GOVERNING TERMS: AIQ blueprint software and materials are governed by the Apache License, Version 2.0, and: (a) the models, other than the Llama-3.3-Nemotron-Super-49B-v1 model, are governed by the NVIDIA Community Model License; (b) the Llama-3.3-Nemotron-Super-49B-v1 model is governed by the NVIDIA Open Model License Agreement, and (c) the NeMo Retriever extraction is released under the Apache-2.0 license.
ADDITIONAL INFORMATION: For NVIDIA Retrieval QA Llama 3.2 1B Reranking v2 model, NeMo Retriever Graphic Elements v1 model, and NVIDIA Retrieval QA Llama 3.2 1B Embedding v2: Llama 3.2 Community License Agreement, Built with Llama. For Llama-3.3-70b-Instruct model, Llama 3.3 Community License Agreement, Built with Llama.
- Prompt Content Filtering: The AI-Q Research Assistant includes input validation that detects and blocks user prompts containing suspicious text patterns (e.g., "ignore all instructions", "DROP TABLE", "eval()", etc.). This helps reduce the risk of prompt injection but does not provide protection against SQL injection, code execution, or XSS—those require proper security controls at the database, application, and output layers respectively. See Prompt Content Filtering Tests for basic testing examples.

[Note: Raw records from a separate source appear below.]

/-- R115, R116, R118: VBIND binds a register to the stream record at sA; one that is bound is unbound first, so the record is
read as it stands after that. VUNBIND stores the position back at byte 0x20 of the record and releases the register, and does
nothing where it is not bound. -/
def Sys2Proof.Claims.StreamBinding : Prop :=
  ∀ (o : Operands) (s u : State) (pa : Nat → Nat),
    let n := s.cur.names o
    let a := u.cur.s n.a
    let seen := fun (v : State) => (List.range 64).map fun k => v.seeByte (pa k)
    let ready := fun (k : RegK) => Dispatches o (bindShape k) (fun _ _ => true) s u
    (ready .s → a.toNat % 64 = 0 → (∀ k < 64, Loadable u (a + BitVec.ofNat 64 k) 1 (pa k)) → recordOk (seen u) = true →
      u.cur.binds.length < 8 → u.cur.bindOf n.d = none →
      ∃ t, exec (.vbind o) s = .next t ∧ VecKeeps u t ∧ t.cur.regs = u.cur.regs ∧ t.cur.buf = u.cur.buf ∧
        (NotAtBodyEnd o u.cur → t.cur.pc = after o u.cur) ∧
        t.cur.binds = u.cur.binds ++ [boundTo n.d a (seen u)]) ∧
    (∀ b q, u.cur.vf = 0 → ready .s → a.toNat % 64 = 0 → u.cur.bindOf n.d = some b → Storable u (b.addr + 0x20) 8 q →
      let v := u.onCur (withStore q (bytesLE 8 b.pos.toNat) .empty)
      (∀ k < 64, Loadable v (a + BitVec.ofNat 64 k) 1 (pa k)) → recordOk (seen v) = true →
      ∃ t, exec (.vbind o) s = .next t ∧ VecKeeps u t ∧ t.cur.regs = u.cur.regs ∧ t.cur.buf = v.cur.buf ∧
        (NotAtBodyEnd o u.cur → t.cur.pc = after o u.cur) ∧
        t.cur.binds = u.cur.binds.filter (fun x => x.reg != n.d) ++ [boundTo n.d a (seen v)]) ∧
    (ready .z → u.cur.bindOf n.d = none → ∃ t, exec (.vunbind o) s = .next t ∧ VecKeeps u t ∧
      t.cur.binds = u.cur.binds ∧ t.cur.buf = u.cur.buf ∧ t.cur.regs = u.cur.regs) ∧
    ∀ b q, ready .z → u.cur.bindOf n.d = some b → Storable u (b.addr + 0x20) 8 q →
      ∃ t, exec (.vunbind o) s = .next t ∧ VecKeeps u t ∧ t.cur.regs = u.cur.regs ∧
        t.cur.binds = u.cur.binds.filter (fun x => x.reg != n.d) ∧
        t.cur.buf = u.cur.buf ++ [⟨q, bytesLE 8 b.pos.toNat, [], none, .empty⟩]

/-- R116 to R118: the integer and the float element instructions with sources bound to streams. Every performed element
takes what its streams deliver as though the registers held it; POS moves on by al. The first element that a stream has not
takes STREAM_END: a trap at the leading one, with POS as it was; else the instruction is shortened, and POS moves on by the elements
below it. A bound destination is ILL at dispatch, and so is a format that does not pair with TYPE. Cross-lane operands are
left out: what they take is the model's choice (log entry 81). -/
def Sys2Proof.Claims.StreamDelivery : Prop :=
  ∀ e ∈ streamElems, ∀ (o : Operands) (s u : State) (pa : Word → Nat) (x : Nat → Nat → Nat),
    let n := s.cur.names o
    let sh := e.2.1.sh o
    let regs := sh.vecSources n
    (((∃ r ∈ dRegs o n.d, s.cur.bindOf r ≠ none) ∨ (∃ r ∈ regs, ∃ b, s.cur.bindOf r = some b ∧ ¬ Pairs b o.ty)) →
      (if o.cv then Convoy.closed else s.cur.convoy).fits sh.cls (sh.cross && isCross o) (sh.dst n) = true →
      exec (e.1 o) s = .next (s.trap .ill (parcel0 o) s.cur.pc false)) ∧
    (s.cur.preempt = none → (∀ b ∈ s.cur.binds, b.reads = none) → NoStops s.cur → isCross o = false →
      (e.1 o = .vextb o → o.imPos + o.imLen ≤ o.ty.bits) → Fits o u.cur →
      (o.ty.width = 3 → n.d % 2 = 0 ∧ n.a % 2 = 0 ∧ n.b % 2 = 0) → Dispatches o sh (e.2.1.more o) s u →
      let step := fun (i : Nat) (c : Strand) =>
        let r := e.2.2 o n (filled o regs x u.cur) (filled o regs x c) i
        (r.2 c).setElem o.ty.width n.d i r.1
      let source := fun (b : Binding) => b ∈ u.cur.binds ∧ b.reg ∈ regs ∧ u.cur.bindOf b.reg = some b
      ((∀ b, source b → ∀ i, Written o u.cur i → Delivers u pa b o.ty i (x b.reg i)) →
        ∃ t, exec (e.1 o) s = .next t ∧ t.others = u.others ∧ t.agenda = u.agenda ∧ t.dev = u.dev ∧
          t.cur.buf = u.cur.buf ∧ (NotAtBodyEnd o u.cur → t.cur.pc = after o u.cur) ∧
          t.cur.regs = (overElements o u.cur.vl step u.cur).regs ∧
          t.cur.csr = { (overElements o u.cur.vl step u.cur).csr with al := u.cur.csr.vl, vstart := 0, li := t.cur.csr.li } ∧
          t.cur.binds = movedOn regs u.cur.vl u.cur.binds) ∧
      ∀ k, Written o u.cur k →
        (∀ b, source b → ∀ i < k, Written o u.cur i → Delivers u pa b o.ty i (x b.reg i)) →
        (∀ b, source b → Delivers u pa b o.ty k (x b.reg k) ∨ b.total.toNat ≤ b.pos.toNat + k) →
        (∃ b, source b ∧ b.total.toNat ≤ b.pos.toNat + k) →
        (k = u.cur.csr.vstart.toNat → ∃ t : State, exec (e.1 o) s = .next (t.trap .streamEnd 0 s.cur.pc false) ∧
          Unmoved u t ∧ t.cur.binds.map (fun b => (b.reg, b.pos)) = u.cur.binds.map fun b => (b.reg, b.pos)) ∧
        (u.cur.csr.vstart.toNat < k → ∃ t, exec (e.1 o) s = .next t ∧ Shortened o u .streamEnd k t ∧ t.dev = u.dev ∧
          t.cur.regs = (overElements o k step u.cur).regs ∧ t.cur.binds = movedOn regs k u.cur.binds))

/-- R119: WBIND gives window w the base, the element size and the first vl indices; WUNBIND removes it. -/
def Sys2Proof.Claims.GatherWindows : Prop :=
  ∀ (o : Operands) (s u : State), u.cur.binds = [] →
    let n := s.cur.names o
    let w := o.im 0 4
    let sh : Shape := { cls := .mem, d := .z, dTy := .i8, writes := false, a := .s, b := .v, usesMif := false }
    (VecReady o sh (fun t _ => decide (t.vl ≤ t.gvl)) s u →
      ∃ t, exec (.wbind o) s = .next t ∧ t.others = u.others ∧ t.dev = u.dev ∧
        t.cur.regs = u.cur.regs ∧ t.cur.csr.vl = u.cur.csr.vl ∧ (NotAtBodyEnd o u.cur → t.cur.pc = after o u.cur) ∧
        t.cur.wins = { w := w, base := u.cur.s n.a, esz := 2 ^ o.im 4 2,
                       idx := (List.range u.cur.vl).map (u.cur.elem o.ty.width n.b) } ::
          u.cur.wins.filter (fun k => k.w != w)) ∧
    (VecReady o (bindShape .z) (fun _ _ => true) s u →
      ∃ t, exec (.wunbind o) s = .next t ∧ t.others = u.others ∧ t.dev = u.dev ∧
        t.cur.regs = u.cur.regs ∧ (NotAtBodyEnd o u.cur → t.cur.pc = after o u.cur) ∧
        t.cur.wins = u.cur.wins.filter (fun k => k.w != w) ∧ t.cur.taintOf (.win w) = .empty)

- The AI-Q Research Assistant Blueprint doesn't generate any code that may require sandboxing.
- The AI-Q Research Assistant Blueprint is shared as a reference and is provided "as is". The security in the production environment is the responsibility of the end users deploying it. When deploying in a production environment, please have security experts review any potential risks and threats; define the trust boundaries, implement logging and monitoring capabilities, secure the communication channels, integrate AuthN & AuthZ with appropriate access controls, keep the deployment up to date, ensure the containers/source code are secure and free of known vulnerabilities.
- A frontend that handles AuthN & AuthZ should be in place as missing AuthN & AuthZ could provide ungated access to customer models if directly exposed to e.g. the internet, resulting in either cost to the customer, resource exhaustion, or denial of service.
- The AI-Q Research Assistant doesn't require any privileged access to the system.
- The end users are responsible for ensuring the availability of their deployment.
- The end users are responsible for building the container images and keeping them up to date.
- The end users are responsible for ensuring that OSS packages used by the developer blueprint are current.
- The logs from nginx proxy, backend, and demo app are printed to standard out. They can include input prompts and output completions for development purposes. The end users are advised to handle logging securely and avoid information leakage for production use cases.